— Веруете ли вы? — спросил он.

Но не этими словами. Манера выражаться у него более сложная, и в ней проскальзывает смущение, а потому его вопрос прозвучал как что-то неприличное.

— Я просто никогда об этом не задумывался.

— Но не настал ли теперь час задуматься?

Мне хотелось, чтобы он ушел. У меня не было и нет настроения для душеспасительных споров: это занятие для тех, у кого много лишнего времени.

— Боюсь, теперь немного поздновато, падре. Вера — утешение живых, а мертвым, мне кажется, она ни к чему.

— Но вы живы.

— Формально.

— Утешение…

— Спасибо, мне оно не нужно. Я… меня всегда удивляло, почему вы… ну, понимаете… вы… — Я протянул руку и потрогал стоячий воротник, знак его сана. — Ну, представители, словно бы получаете большое удовлетворение, внушая нам страх смерти. Радуйся в господе! Предстань перед ним с песнею! Я знаю, я цитирую не совсем точно, но смысл же именно такой. Я охотно спою:

Далеко ль до Вавилона?
Сто три мили, говорят, сэр.
Я туда успею к ночи?
И воротитесь назад, сэр.

Мое пение больше смахивает на хрип. Он огорченно воздел руки.

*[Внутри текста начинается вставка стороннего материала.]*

-- ==== Sys2Proof/Machine/Alu.lean ====
section
/-! DEFINITION. The load, arithmetic, logic, shift and random instructions (42_load_alu_random.md rules R120 to R133). Every
result wraps at 8 bits (R129); operands are read before any write and VF is written last (R13, R128). -/

namespace Sys2Proof.Machine

/-- LD Vx, kk (R120). -/
def execLdImm (x : Nibble) (kk : Byte) (s : State) : Result := finish (s.setReg x kk) .advance2

/-- ADD Vx, kk; VF is not written as a flag (R121). -/
def execAddImm (x : Nibble) (kk : Byte) (s : State) : Result := finish (s.setReg x (s.reg x + kk)) .advance2

/-- LD Vx, Vy; the undecoded no-op when `HAS_8XY0` is false (R122, R7). -/
def execLdReg (x y : Nibble) (s : State) : Result :=
  if s.params.has8xy0 then finish (s.setReg x (s.reg y)) .advance2 else execUndecoded s

/-- OR Vx, Vy (R123). -/
def execOrReg (x y : Nibble) (s : State) : Result :=
  finish (s.setRegFlag x (s.reg x ||| s.reg y) logicFlag) .advance2

/-- AND Vx, Vy (R124). -/
def execAndReg (x y : Nibble) (s : State) : Result :=
  finish (s.setRegFlag x (s.reg x &&& s.reg y) logicFlag) .advance2

/-- XOR Vx, Vy (R125). -/
def execXorReg (x y : Nibble) (s : State) : Result :=
  finish (s.setRegFlag x (s.reg x ^^^ s.reg y) logicFlag) .advance2

/-- ADD Vx, Vy (R126). -/
def execAddReg (x y : Nibble) (s : State) : Result :=
  finish (s.setRegFlag x (s.reg x + s.reg y) (carryFlag (s.reg x) (s.reg y))) .advance2

/-- SUB Vx, Vy (R127). -/
def execSubReg (x y : Nibble) (s : State) : Result :=
  finish (s.setRegFlag x (s.reg x - s.reg y) (noBorrowFlag (s.reg x) (s.reg y))) .advance2

/-- SHR Vx, Vy (R130). -/
def execShrReg (x y : Nibble) (s : State) : Result :=
  finish (s.setRegFlag x (shiftSource s x y >>> 1) (shiftRightFlag (shiftSource s x y))) .advance2

/-- SUBN Vx, Vy (R131). -/
def execSubnReg (x y : Nibble) (s : State) : Result :=
  finish (s.setRegFlag x (s.reg y - s.reg x) (noBorrowFlag (s.reg y) (s.reg x))) .advance2

/-- SHL Vx, Vy (R132). -/
def execShlReg (x y : Nibble) (s : State) : Result :=
  finish (s.setRegFlag x (shiftSource s x y <<< 1) (shiftLeftFlag (shiftSource s x y))) .advance2

/-- RND Vx, kk: one sample of the random source (R133, R26). -/
def execRnd (x : Nibble) (kk : Byte) (s : State) : Result :=
  finish (s.countDraw.setReg x (s.randomByte &&& kk)) .advance2

end Sys2Proof.Machine
end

— Ваша неуместная шутливость меня удручает.

— Извините. Не надо. Ведь каждый по-своему встречает смерть.

Он засунул крест назад под рубашку и застегнул пуговицы. После этого он скоро ушел.

Мне стало жаль, что я его удручил.

Мое детство было одиноким. Я не ищу себе извинений, а просто констатирую факт. От других детей, моих сверстников, меня отгораживали традиционные барьеры сословия и образования. Не то чтобы я получил настоящее образование. Просто череда гувернанток обучала меня череде предметов, пока я не достиг магического десятилетнего возраста и не поступил в ведение младшего священника, который ради добавки к своему скудному жалованью тратил несколько часов в день, пытаясь преподать мне математику, английскую литературу, начала французской грамматики и, конечно, латынь. Латынь была его коньком, и он весь сиял от удовольствия, когда наступала минута открыть одну из множества книг, которые мы с ним переводили. Если на меня находил особенно злой стих, я путался в словах, спотыкался и с наслаждением следил, как его удовольствие угасает прямо на глазах. От него тонко благоухало мятным драже. Примерно раз в час два его белых пальца опускались в карман жилета и извлекали оттуда белый сладкий шарик, который он клал в рот почти украдкой, словно совершая какое-то мелкое преступление.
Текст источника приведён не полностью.